Once you give in, of course, the indulgence really takes grip. Yeah, let’s definitely split some appetizers. Another round of drinks here. May as well look at the dessert menu. There is no escape from the craving. We’ve entered into a pact of never cooking and compulsively returning to that place with the awesome triple-decker club sandwich. Anything to avoid the melancholy of the desk salad or a blur of hours munching on chips, both of which leave you in digestive limbo, unsatisfied and mentally adrift.

Maybe you could just dip out alone and pick up a healthy veggie wrap and, like, eat it standing on the sidewalk? Jesus. Good thing we’re ordering pizzas for the team today.

Can we ever stop enticing each other to splurge on feasts we don’t need? Not as long as Chik-fil-A exists. Also, it’s hard to throw a sensible dinner party in the comfort of your apartment when you don’t have the kitchenware to pull off anything fancier than buttered noodles.

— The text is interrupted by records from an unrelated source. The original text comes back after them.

-- ==== Sys2Proof/Machine/MemOps.lean ====
section
/-!
DEFINITION. What several memory commands share: failing a pseudo-channel, meeting one in self-refresh, mirror reads,
and bank words.
-/
namespace Sys2Proof.Machine

/-- The owner's units are mirrored on (i, i + 32) (R42, R641). -/
def pcMirrored (i : Nat) : Bool := pcOwner i == 0 || pcOwner i == 1 || pcOwner i == 5

/-- The other copy of a pseudo-channel's units. -/
def pcMate (i : Nat) : Nat := if i / 32 % 2 = 0 then i + 32 else i - 32

/-- Pairs of which exactly one copy has failed (0x5090:05). -/
def pairsSingle (s : State) : Nat :=
  ((List.range (nPcs s)).filter fun i =>
    pcMirrored i && i / 32 % 2 == 0 && (pcFailed s i != pcFailed s (i + 32))).length

/-- The HBM PHY of a stack whose 32 pseudo-channels have all failed is off (R754). -/
def stackOff (k : Nat) (s : State) : State :=
  s.iff ((List.range 32).all fun j => pcFailed s (32 * k + j)) (domainOff (33 + k))

/-- Mark PC`i` failed with a cause (R674, R675). -/
def pcFail (i cause : Nat) (s : State) : State :=
  if pcFailed s i then s
  else
    let s := (s.setReg (0x5000 + i) 1 5).setReg (0x5000 + i) 0x0E cause
    let s := s.setReg 0x5090 6 (s.reg 0x5090 6 + 1)
    let s := stackOff (i / 32) (latch 2 (s.setReg 0x5090 5 (pairsSingle s)))
    if pcMirrored i && !pcFailed s (pcMate i) then logEvent 675 2 (0x5000 + i) 0 cause s
    else logEvent 674 4 (0x5000 + i) 0 cause s

/-- One more uncorrectable access (cause 2) on PC`i`: 16 within 1 s fail it (R674). -/
def pcUncorrectable (i : Nat) (s : State) : State :=
  let ts := s.now :: within1s s.now (s.pc i).uncorrectable
  let s := modPc i (fun p => { p with uncorrectable := ts }) s
  if 16 ≤ ts.length then pcFail i 2 s else s

/-- PC`i` is wanted, by a request or for R670: an entry is abandoned and counted, or an exit begins (R668). -/
def pcTouch (i : Nat) (s : State) : State :=
  match s.reg (0x5000 + i) 1 with
  | 2 => (s.setReg (0x5000 + i) 1 1).bump (0x5000 + i) 9
  | 3 => s.setReg (0x5000 + i) 1 4
  | _ => s

/-! ### Rows and requests (R639, R640, R649, R650, R655) -/

/-- Where the access at address `a` of a pseudo-channel lies (R640). -/
def pcColumn (a : Nat) : Nat := bits a 9 5
def pcPiece (a : Nat) : Nat := a / 1024
def pcBank (a : Nat) : Nat := pcPiece a % 48
def pcBankGroup (a : Nat) : Nat := pcBank a % 12
def pcBankInGroup (a : Nat) : Nat := pcBank a / 12
def pcRow (a : Nat) : Nat := pcPiece a / 48

/-- The page hint of a source's requests: keep open (R649). The hint of the management cores goes by access: of
theirs the table has FEED alone, which closes its page (DESIGN CHOICE, log 155). -/
def keepsOpen (src : Nat) : Bool :=
  decide (src < 32) || (decide (36 ≤ src) && decide (src ≤ 45)) || src == 47 || src == 53

/-- The row that holds address `a` of PC`i` is open: it has been used within 1 µs, and opened within 8 refresh intervals
(R650). -/
def rowOpen (s : State) (i a : Nat) : Bool :=
  (amGet (s.pc i).rows (pcBank a)).any fun r =>
    r.row == pcRow a && decide (s.now < r.usedAt + 1000000) &&
      decide (s.now < r.openedAt + 8 * (s.reg (0x5000 + i) 3 * 1000))

/-- PC`i` serves a request: its row stays open, or is closed with the access (R650). -/
def pcServe (i : Nat) (r : HbmRequest) (s : State) : State :=
  let b := pcBank r.addr
  let now := s.now
  let since := if rowOpen s i r.addr then ((amGet (s.pc i).rows b).map (·.openedAt)).getD now else now
  modPc i (fun p =>
    { p with rows := if keepsOpen r.src then amPut p.rows b { row := pcRow r.addr, openedAt := since, usedAt := now }
                     else amErase p.rows b }) s

/-- A request is a guest's: its address lies beyond the owner's, or a host write meets another owner's pseudo-channel
(R44, R642). -/
def isGuest (s : State) (i src a : Nat) : Bool :=
  decide (ownerSize s (pcOwner i) ≤ a) || (src == 44 && pcOwner i != 4)

/-- The class of a request (R655); class 1 is the refresh that can no longer be postponed. -/
def requestClass (r : HbmRequest) : Nat :=
  if r.guest then 5
  else if r.src = 36 ∨ r.src = 37 ∨ r.src = 39 then 2
  else if 32 ≤ r.src ∧ r.src ≤ 35 then 3
  else 4

/-- The request that PC`i` serves next of those that wait: of the first class that has any the oldest, but that the first
to hit an open row passes up to 16 older ones of its class (R655; that it does pass them is a DESIGN CHOICE, log 151). -/
def nextRequest (s : State) (i : Nat) (rs : List HbmRequest) : Option HbmRequest :=
  let c := rs.foldl (fun b r => min b (requestClass r)) 5
  let xs := rs.filter fun r => requestClass r == c
  ((xs.take 17).find? fun r => rowOpen s i r.addr).or xs.head?

/-- PC`i` serves up to `n` of the requests that wait. -/
def pcServeWaiting (i : Nat) : Nat → State → State
  | 0, s => s
  | n + 1, s =>
    match nextRequest s i (s.pc i).waiting with
    | none => s
    | some r => pcServeWaiting i n (pcServe i r (modPc i (fun p => { p with waiting := p.waiting.erase r }) s))

/-- Requests of class 2 or 3 wait at PC`i` (R663). -/
def pcUrgent (s : State) (i : Nat) : Bool := (s.pc i).waiting.any fun r => decide (requestClass r ≤ 3)

/-- Every row of PC`i` is closed: a refresh is due, or self-refresh is entered (R650). -/
def closeRows (i : Nat) (s : State) : State := modPc i (fun p => { p with rows := [] }) s

/-- A request of a source meets address `a` of PC`i`: it is served, or waits until the pseudo-channel is active again
(R655, R668). -/
def pcRequest (src i a : Nat) (s : State) : State :=
  let r : HbmRequest := { src := src, addr := a, guest := isGuest s i src a }
  let s := modPc i (fun p => { p with usedAt := s.now }) s
  match s.reg (0x5000 + i) 1 with
  | 1 => pcServe i r s
  | 2 => pcServe i r (pcTouch i s)
  | 3 => modPc i (fun p => { p with waiting := p.waiting ++ [r] }) (pcTouch i s)
  | 4 => modPc i (fun p => { p with waiting := p.waiting ++ [r] }) s
  | _ => s

/-- Requests of a source meet the pseudo-channels that hold a range of HBM, one for each row piece: a read goes to the
first copy that has not failed, a write to every such copy (R648, R653, R672). -/
def hbmAsk (src : Nat) (write : Bool) (off len : Nat) (s : State) : State :=
  s.each (List.range ((off % 1024 + len + 1023) / 1024)) fun u t =>
    match place t (max off (off / 1024 * 1024 + 1024 * u)) with
    | none => t
    | some p =>
      let live := p.copies.filter fun i => !pcFailed t i
      let reads := (live.filter (copyGood t p.addr)).head?.elim live fun i => (live.takeWhile (· != i)) ++ [i]
      t.each (if write then live else reads) fun i t => pcRequest src i p.addr t

/-- A source writes bytes to HBM. -/
def hbmStore (src off : Nat) (bs : List Byte) (s : State) : State := hbmWrite off bs (hbmAsk src true off bs.length s)

/-- Address `a` of PC`i` lies in a unit with two copies: a mirrored area, or the freeze caches where they are copies of
one another (R42, R642, R645). -/
def mirroredAt (s : State) (i a : Nat) : Bool :=
  decide (a < ownerSize s (pcOwner i)) &&
    (pcMirrored i || (pcOwner i == 2 && cachesMirrored s && decide (0xC0000000 / (pcsOf s 2).length ≤ a)))

/-- The access at address `a` of PC`i` has no good data until it is rewritten (R673). -/
def markBad (i a : Nat) (s : State) : State :=
  modMemory (fun m => { m with bad := accessOf i a :: m.bad.filter (· != accessOf i a) }) s

/-- An uncorrectable error on PC`i` at address `a`: the read is reissued to the other copy, which wakes for it, or is
returned poisoned (R668, R672, R673). The reissued read is no request of its own (DEDUCED, log 199). -/
def readError (i a : Nat) (s : State) : State :=
  let s := pcUncorrectable i s
  if mirroredAt s i a && !pcFailed s (pcMate i) then
    pcTouch (pcMate i) (modMemory (fun m => { m with mirrorReads := m.mirrorReads ++ [(i, a)] }) s)
  else markBad i a (s.bump (0x5000 + i) 6)

/-- The bank and row of bank-space address `a` (R677). -/
def bankOf (a : Nat) : Nat := bits a 9 3
def rowOf (a : Nat) : Nat := bits a 26 15

/-- Offset of a bank-space byte within the 256 bytes of its row. -/
def inRow (a : Nat) : Nat := bits a 14 10 * 8 + a % 8

/-- Bank-space address of byte `k` of a row. -/
def rowByte (bank row k : Nat) : Nat := row * 2 ^ 15 + k / 8 * 2 ^ 10 + bank * 8 + k % 8

/-- The byte at `a`: the save buffer serves the row under test (R686). -/
def bankGet (s : State) (a : Nat) : Byte :=
  match s.dev.memory.rowTest with
  | some t => if t.bank = bankOf a ∧ t.row = rowOf a then t.saved.getD (inRow a) 0 else cellGet s.bank a
  | none => cellGet s.bank a

/-- Write the byte at `a`, into the save buffer while its row is under test (R686). -/
def bankPut (a : Nat) (b : Byte) (s : State) : State :=
  match s.dev.memory.rowTest with
  | some t =>
    if t.bank = bankOf a ∧ t.row = rowOf a then
      modMemory (fun m => { m with rowTest := some { t with saved := setNth t.saved (inRow a) b } }) s
    else { s with bank := cellPut s.bank a b }
  | none => { s with bank := cellPut s.bank a b }

/-- `n` little-endian bytes of bank space. -/
def bankNat (s : State) (a n : Nat) : Nat := leNat ((List.range n).map fun i => bankGet s (a + i))

def bankWrite : Nat → List Byte → State → State
  | _, [], s => s
  | a, b :: bs, s => bankWrite (a + 1) bs (bankPut a b s)

end Sys2Proof.Machine
end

No, sheer stubbornness is the one defense you have against “It’s 11:45am and we’re all walking over to the strip-mall sushi place.” (Note: This is in no way an exaggeration of the lunch culture here at MEL, and the sushi at said place is excellent.) It’s too late to stay strong this week — I know you’ve been to that new hipster gastropub a lot since Monday — but practice a few excuses now and you’ll be prepared in the future. “I’m not super-hungry right now” gets the job done, as does “I found a hair in my food there last time,” or, “Actually, I’m banned from all Chipotle locations for life.”

Remember: “Just Say No” won’t help you stay off drugs, but it may well save you from the guilty aftermath of a meatball parm. Unless you’re already high, in which case you definitely need that meatball parm. And, what the hell — bring the whole gang along.